藤乃会羡慕她从未见过的梦魇小姐。某种意义上,灵魂的亲密无间才是恋人结合的最高形式。
唐璜在安抚了一会儿闹脾气的梦搜歌后,接着说道:“普通人的梦境原始而开放的,梦魇能够轻易的侵入并操控普通人的梦境,从其中汲取食粮;超能力者,在这个时代被称为法师的群体,会有意识的扩充自己的梦境,提高自己蓝条的上限,同时有限的封闭梦境。
但是,这对兄妹和以上两种人都不一样,妹妹呢没有防备,但梦境只是一片苍白,几乎都是她在风景宜人的乡下疗养的记忆;哥哥则完全封闭了自己的梦境,在妹妹身边更觉黑暗。
所以我有点兴趣,只是有点而已。除此之外,我还有一个在意的人。”
唐璜看向不远处的少女,她规规矩矩的坐在长椅上,眼中闪烁着一种好奇和艳羡的色彩,气质却偏向稚嫩,没有十几岁少女应有的沉稳,就像是少女的身体里塞进一个小孩子,充满了违和感。
注意到唐璜的目光后,她反射似的低下头,几秒之后又抬起头来,来到唐璜身边,提前裙子行了一礼,报上自己的名号后说:“有荣幸邀请您跳一支舞吗?”

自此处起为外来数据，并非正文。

/-- Whether a rail's enable output is high in a ladder state (17 R575, R584); VDD_AO and VDDIO_33 are always on. -/
def railOn (st : Nat) (r : Rail) : Bool :=
  match r with
  | .ao => true
  | .io33 => true
  | .isl => decide (st ≤ 3)
  | .io18 => decide (st ≤ 3)
  | .ddr => decide (st ≤ 3)
  | _ => decide (st ≤ 2)

/-- Whether output AO_FULL is high: it selects retention when low (17 R575, R584). -/
def aoFull (st : Nat) : Bool := st != 5

/-! ### Resets (17 R590, R591) -/

/-- A device reset with a cause: every domain but PD0; LPDDR5X does not survive it; start-up follows where POWER_GOOD is high and
no thermal hold lasts. -/
def State.deviceReset (s : State) (cause : Nat) : State :=
  let s := s.powerOff ((List.range 64).filter (fun d => d != 0))
  let s : State := { s with
    mem := s.mem.wipe 0x100000000 0x3F00000000
    engines := Vector.replicate 17 emptyEngine
    fns := Vector.replicate 33 emptyFn
    host := resetHost
    linkUp := false
    winLog2 := 32
    boot := resetBoot
    pmc := { resetPmc with
      good := s.pmc.good
      hold := s.pmc.hold
      brown := s.pmc.brown
      status := s.pmc.status } }
  let s := ((s.put0 F.PMC_STATE_STATE 0).put0 F.PMC_STATE_TARGET 0).put0 F.PMC_CAUSE_RESET cause
  let s := (s.pmcLog 4 cause none 0).clocks
  if s.pmc.good ∧ !s.pmc.hold then s.startUp false else s

/-- A power-on reset: everything, PD0 included; flash, the eMMC and HyperRAM devices keep what they hold. -/
def State.powerOnReset (s : State) : State :=
  let m := (((s.mem.wipe 0 0x60000000).wipe 0x70000000 0x20000000).wipe 0xB0000000 (2 ^ 52 - 0xB0000000)).wipe (2 ^ 53) (2 ^ 53)
  { State.reset with
    mem := m
    ticks := s.ticks
    hostOut := s.hostOut
    out := s.out
    resp := s.resp
    freeCtr := s.freeCtr
    pending := s.pending }

/-! ### Moving on the ladder (17 R575-R579) -/

/-- The exit from PARK: the main side restarts (17 R578). -/
def State.parkExit (s : State) (wake : Nat) : State :=
  let s := ((s.put0 F.PMC_CAUSE_RESET 0x0A).put0 F.PMC_CAUSE_WAKE wake).pmcLog 4 0x0A none 0
  (s.setPstate 0 none).startUp true

/-- The device raised to ACTIVE (17 R575-R578). -/
def State.raise (s : State) (who : Option (Nat × Bool)) : State :=
  match s.pstate with
  | 0 => s
  | 1 => s.setPstate 0 who
  | 2 => ((s.powerOn s.mainSet).unrest).setPstate 0 who
  | 3 => s.parkExit 4
  | _ => s

/-- A lower state entered (17 R577-R579): the domains it does not allow go off. -/
def State.enter (s : State) (st : Nat) (who : Option (Nat × Bool)) : State :=
  let s := s.powerOff ((List.range 64).filter (fun d => !allowed st d))
  let s : State := if 3 ≤ st then { s with boot := resetBoot, pmc := { s.pmc with pllF := false } } else s
  let s : State := if 4 ≤ st then
      { s with mem := s.mem.wipe 0x100000000 0x3F00000000, pmc := { s.pmc with trained := false } } else s
  s.clocks.setPstate st who

/-- A context that becomes READY brings the device from IDLE to ACTIVE (17 R576, R581). -/
def State.anyReady (s : State) : Bool :=
  (List.finRange 8).any (fun c => (s.cab c).live && (List.finRange 72).any (fun x => match s.ctx? c x with
    | some t => t.st == .ready
    | none => false))

/-- The wake of IDLE after a command. -/
def State.wakeReady (s : State) : State := if s.pstate = 1 ∧ s.anyReady then s.setPstate 0 none else s

/-- A wake from WATCH or SLUMBER: a device reset (17 R579, R581). -/
def State.wakeReset (s : State) (wake : Nat) : State :=
  (s.put0 F.PMC_CAUSE_WAKE wake).deviceReset (if s.pstate = 4 then 0x08 else 0x09)

/-! ### Power requests (17 R569-R573; 14 R478-R482) -/

def PmcReq.op (q : PmcReq) : Nat := bits q.value 7 0
def PmcReq.target (q : PmcReq) : Nat := bits q.value 15 8

/-- The world of a bank's requests (17 R571). -/
def PmcReq.secure (q : PmcReq) : Bool := q.bank.val != 1 && q.bank.val != 4

/-- The master port of a bank's requests: the island 36, SEC 25, SCH 24, a relayed host request 26, CCn 20 + n. -/
def PmcReq.port (q : PmcReq) : Nat :=
  match q.bank.val with
  | 0 => 36 | 1 => 36 | 2 => 25 | 3 => 24 | 4 => 26 | n => 15 + n

/-- Who made a request, as the log has it. -/
def PmcReq.who (q : PmcReq) : Option (Nat × Bool) := some (q.port, q.secure)

/-- Domains that change only with the ladder state (17 R568). -/
def ladderOnly (d : Nat) : Bool := decide (d ≤ 3) || d == 32 || d == 61

/-- Check 1 of 17 R570 fails. -/
def PmcReq.bad (q : PmcReq) : Bool :=
  decide (2 ^ 16 ≤ q.value) ||
    (match q.op with
     | 1 => decide (64 ≤ q.target) || ladderOnly q.target
     | 2 => decide (64 ≤ q.target) || ladderOnly q.target
     | 3 => decide (6 ≤ q.target)
     | 4 => q.target != 0
     | _ => true)

/-- The set of a request: the domains it powers on or would cut (17 R565); of a STATE request, those its state does not allow. -/
def State.reqSet (s : State) (q : PmcReq) : List Nat :=
  match q.op with
  | 1 => upSet q.target
  | 2 => (downSet q.target).filter (fun d => s.pd d)
  | 3 => if s.pstate < q.target then (List.range 64).filter (fun d => s.pd d && !allowed q.target d) else []
  | _ => []

/-- Whether a domain is an engine's that a flash-launched cabinet holds, or a cabinet of a function (17 R570). -/
def State.pdHeld (s : State) (p : Cabinet → Bool) (d : Nat) : Bool :=
  decide (4 ≤ d ∧ d ≤ 19) && (match s.holder (d - 4) with | some c => p (s.cab c) | none => false)

/-- The authority table of 17 R570. -/
def State.mayRequest (s : State) (q : PmcReq) : Bool :=
  match q.bank.val with
  | 0 => true
  | 1 => q.op != 4
  | 2 => decide (q.op ≤ 2)
  | 3 => decide (q.op ≤ 2)
  | 4 => (match q.host with
      | some f => if f.val = 0 then q.op != 4
          else decide (q.op ≤ 2) && s.pdHeld (fun b => !b.flash && b.fn == f.val) q.target
      | none => false) && (s.reqSet q).all (fun d => !s.pdHeld (fun b => b.flash) d)
  | n => decide (q.op ≤ 2) && decide (4 + 4 * (n - 5) ≤ q.target ∧ q.target ≤ 7 + 4 * (n - 5))

/-- The marked domains, rising, that a Normal request would cut, or whose clock it would stop (14 R480); a power-on cuts none. -/
def State.cutMarked (s : State) (q : PmcReq) : List Nat :=
  if q.secure ∨ q.op = 1 then []
  else
    let l := s.reqSet q ++ (if q.op = 3 ∧ q.target = 1 ∧ s.pstate = 0 then (List.range 16).map (fun k => k + 4) else [])
    l.filter (fun d => s.pd d && bit q.marks d)

/-- The first check of 17 R570 that fails; OK where none does. -/
def State.reqStatus (s : State) (q : PmcReq) : Nat :=
  if q.bad then csBAD_COMMAND
  else if !s.mayRequest q then csDENIED_AUTHORITY
  else if q.op = 1 ∧ s.fencedPd q.target then csFENCED
  else if s.cutMarked q ≠ [] then csDENIED_SECURE
  else csOK

/-- The request at the head completes with a status; a refusal is logged. -/
def State.reqDone (s : State) (q : PmcReq) (st : Nat) : State :=
  let dom := match s.cutMarked q with | d :: _ => if st = csDENIED_SECURE then d else q.target | [] => q.target
  let s := if st = csOK then s else s.pmcLog 1 st q.who dom
  s.modPmc (fun p => { p with queue := p.queue.drop 1, status := vmod p.status q.bank (fun _ => st) })

/-- Ill-formed requests at the head complete at once; `n` bounds their number. -/
def State.reqSettle (s : State) : Nat → State
  | 0 => s
  | n + 1 => match s.pmc.queue with
    | q :: _ => if q.bad then (s.reqDone q csBAD_COMMAND).reqSettle n else s
    | [] => s

/-- Whether a bank has a request that is not complete (PMC_RESP.BUSY). -/
def State.bankBusy (s : State) (b : Fin 9) : Bool := s.pmc.queue.any (fun q => q.bank == b)

/-- A request submitted through a bank (17 R571). -/
def State.pmcSubmit (s : State) (b : Fin 9) (v : Nat) (host : Option (Fin 33)) : State :=
  if s.bankBusy b then s
  else
    let q : PmcReq := ⟨b, v, s.rd F.PMC_SEC_INUSE_INUSE, host⟩
    (s.modPmc (fun p => { p with queue := p.queue ++ [q] })).reqSettle 9

/-- The bank of a master's requests, at the first offsets or the relay's (17 R571). -/
def State.bankOf (s : State) (m : Master) (relay : Bool) : Option (Fin 9) :=
  match m with
  | .isl c => if relay then none else some (if vget s.isl.world c then 0 else 1)
  | .sec => if relay then none else some 2
  | .sch => some (if relay then 4 else 3)
  | .cc i => if relay then none else some (fin 9 (by decide) (5 + i.val))
  | _ => none

/-- SCH asks for the engines of a resting cabinet that are off (17 R572), in ACTIVE and IDLE. -/
def State.wakeCab (s : State) (c : CabId) : State :=
  if !(s.cab c).resting ∨ 1 < s.pstate then s
  else
    let off := (List.range 16).filter (fun k => bit (s.rd F.SCH_CAB_ENG_ENGINES c.val) k && !s.pd (k + 4))
    s.modPmc (fun p => { p with queue := p.queue ++ off.map (fun k => ⟨3, 256 * (k + 4) + 1, 0, none⟩) })

/-- The cabinets that hold an engine of a set of domains and are not degraded. -/
def State.cabsOf (s : State) (l : List Nat) : List CabId :=
  (List.finRange 8).filter (fun c => (s.cab c).live && !(s.cab c).degraded
    && l.any (fun d => decide (4 ≤ d ∧ d ≤ 19) && bit (s.rd F.SCH_CAB_ENG_ENGINES c.val) (d - 4)))

/-- Cabinets brought to rest (17 R572): whether every one has stored its contexts. -/
def State.restCabs (s : State) (l : List CabId) : State × Bool :=
  (l.foldl (fun s c => s.modCab c (fun b => { b with resting := true })) s, l.all (fun c => (s.residents c).isEmpty))

/-- The head request served by the row of its OP, where PMC has been released and `f` says what it does once every check has
passed: the state, and whether it is complete. -/
def State.serveReq (s : State) (op : Nat) (f : State → PmcReq → State × Bool) : State :=
  match s.pmc.queue with
  | [] => s
  | q :: _ =>
    if !s.pmc.run ∨ q.op ≠ op then s
    else
      let st := s.reqStatus q
      if st ≠ csOK then (s.reqDone q st).reqSettle 9
      else
        let (s, ok) := f s q
        if ok then (s.reqDone q csOK).reqSettle 9 else s

/-- DOMAIN_ON (17 R565, R572, R573, R575): the device is raised to ACTIVE where it is below, the needed domains come first, and
LPDDR5X waits for its training. -/
def State.domainOn (s : State) : State :=
  s.serveReq 1 (fun s q =>
    let s := s.raise q.who
    if (upSet q.target).contains 33 && !s.pmc.trained then (s, false)
    else
      let s := (s.powerOn (upSet q.target)).unrest
      ((s.cabsOf [q.target]).foldl (fun s c => s.wakeCab c) s, true))

/-- DOMAIN_OFF (17 R565, R572): cabinets that hold an engine of the set first store their contexts. -/
def State.domainOff (s : State) : State :=
  s.serveReq 2 (fun s q =>
    let l := s.reqSet q
    let (s, stored) := s.restCabs (s.cabsOf l)
    if stored then (s.powerOff l, true) else (s, false))

/-- STATE (17 R574-R579). -/
def State.ladder (s : State) : State :=
  s.serveReq 3 (fun s q =>
    let t := q.target
    if t ≤ s.pstate then
      let s := if t < s.pstate then s.raise q.who else s
      (if s.pstate < t then s.enter t q.who else s, true)
    else
      let (s, stored) := if t = 2 then s.restCabs ((List.finRange 8).filter (fun c => (s.cab c).live && !(s.cab c).degraded))
        else (s, true)
      if stored then (s.enter t q.who, true) else (s.put0 F.PMC_STATE_TARGET t, false))

/-- DEVICE_RESET (17 R590). -/
def State.resetRequest (s : State) : State :=
  s.serveReq 4 (fun s q =>
    let s := s.modPmc (fun p => { p with status := vmod p.status q.bank (fun _ => csOK) })
    (s.deviceReset 0x03, false))

/-! ### Wakes and AUTO_IDLE (17 R576, R581) -/

/-- AUTO_IDLE_ENTRY. -/
def State.autoIdle (s : State) : State :=
  let t := (List.finRange 8).foldl (fun s c => if (s.cab c).live then s.revive c else s) s
  let quiet := (List.finRange 16).all (fun k =>
    let e := t.eng (engId k.val)
    (e.st == .stopped || e.st == .fenced) && e.active.isNone)
  if s.flag F.PMC_CFG_AUTO_IDLE ∧ s.pmc.run ∧ s.pstate = 0 ∧ quiet ∧ !t.anyReady then s.setPstate 1 none else s

/-- CAN_WAKE. -/
def State.canWake (s : State) (n : Fin 12) : State :=
  if 4 ≤ s.pstate ∧ bit (s.rd F.PMC_WAKE_CFG_CAN) n.val then (s.put0 F.PMC_CAUSE_CAN n.val).wakeReset 1 else s

/-- WAKE_N_WAKE. -/
def State.pinWake (s : State) : State :=
  if !s.flag F.PMC_WAKE_CFG_PIN_EN then s
  else if s.pstate = 3 then s.parkExit 3
  else if 4 ≤ s.pstate then s.wakeReset 3
  else s

/-- ITU_WAKE. -/
def State.ituWake (s : State) : State :=
  if s.pstate = 4 ∧ s.flag F.PMC_WAKE_CFG_ITU_EN ∧ s.rd F.PMC_WAKE_ITU_COUNT ≤ s.itu then s.wakeReset 2 else s

/-! ### Supplies (17 R586-R588) -/

/-- WARN_CROSSING. -/
def State.warn (s : State) (r : Fin 8) : State := if railOn s.pstate (railOf r) then s.monitor r.val else s

/-- Whether a rail has a BROWN threshold (17 R587). -/
def hasBrown (r : Rail) : Bool := r == .core || r == .sram || r == .isl

/-- BROWN_CROSSING: the clocks that the rail feeds stop. -/
def State.brownOut (s : State) (r : Fin 8) : State :=
  if !hasBrown (railOf r) ∨ !railOn s.pstate (railOf r) then s
  else ((s.monitor (8 + r.val)).modPmc (fun p => { p with brown := Nat.lor p.brown (2 ^ r.val) })).clocks

/-- BROWN_RECOVERY: the rail has stayed above WARN, and the clocks restart. -/
def State.brownEnd (s : State) (r : Fin 8) : State :=
  if bit s.pmc.brown r.val then (s.modPmc (fun p => { p with brown := p.brown - 2 ^ r.val })).clocks else s

/-- LONG_DIP. -/
def State.longDip (s : State) (r : Fin 8) : State := if bit s.pmc.brown r.val then s.deviceReset 0x04 else s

主动邀请男人跳舞是极其不矜持的表现,这姑娘要么无知,要么大胆至极,所幸因在角落,也没人留意这边。唐璜看了看藤乃,后者摇摇头,他站了起来,捏着姑娘的手轻轻吻了一下。这年轻姑娘的脸颊与耳朵全红了,看来她是懂得规矩的,只是蔑视了人人都遵守的法则。
正好,唐璜也想近距离的观察那对奇怪的兄妹,这送上门来的热情姑娘成为掩护他的完美道具。在第三支舞落下帷幕,第四支舞的序曲奏响之前,他携着新的舞伴来到舞池。
“小姐您是第几次参加舞会?”
“实不相瞒,还是第一次。”
“哦,那就由在下来引导您好了,实不相瞒,在跳舞这个领域,在下颇有些心得。”
“不用那么严谨的称呼,像......呃,我只说像朋友一样互相称呼‘你’就可以了。”少女摆了摆手,“那位小姐是先生的什么人?”
“应该算是家人吧。”
“你是专门来这里跳舞的吗?”
“不,其实是陪伴着一个学生来的。只不过她的朋友不幸被关了禁闭,她也留下来,只剩我们这些大人来参加了。”
“那还真是不幸。”
因为刚才的舞曲比较欢快,四支一组的舞曲组合里,最后一首的节奏是舒缓的,用来让跳舞的人调节呼吸,尽量让自己的仪态重新回到典雅的状态。唐璜的舞伴几乎是贴到了唐璜的身上,不过不是为了勾引她,而是过于不喑世事,恐怕之前那句“第一次来”不是谎言。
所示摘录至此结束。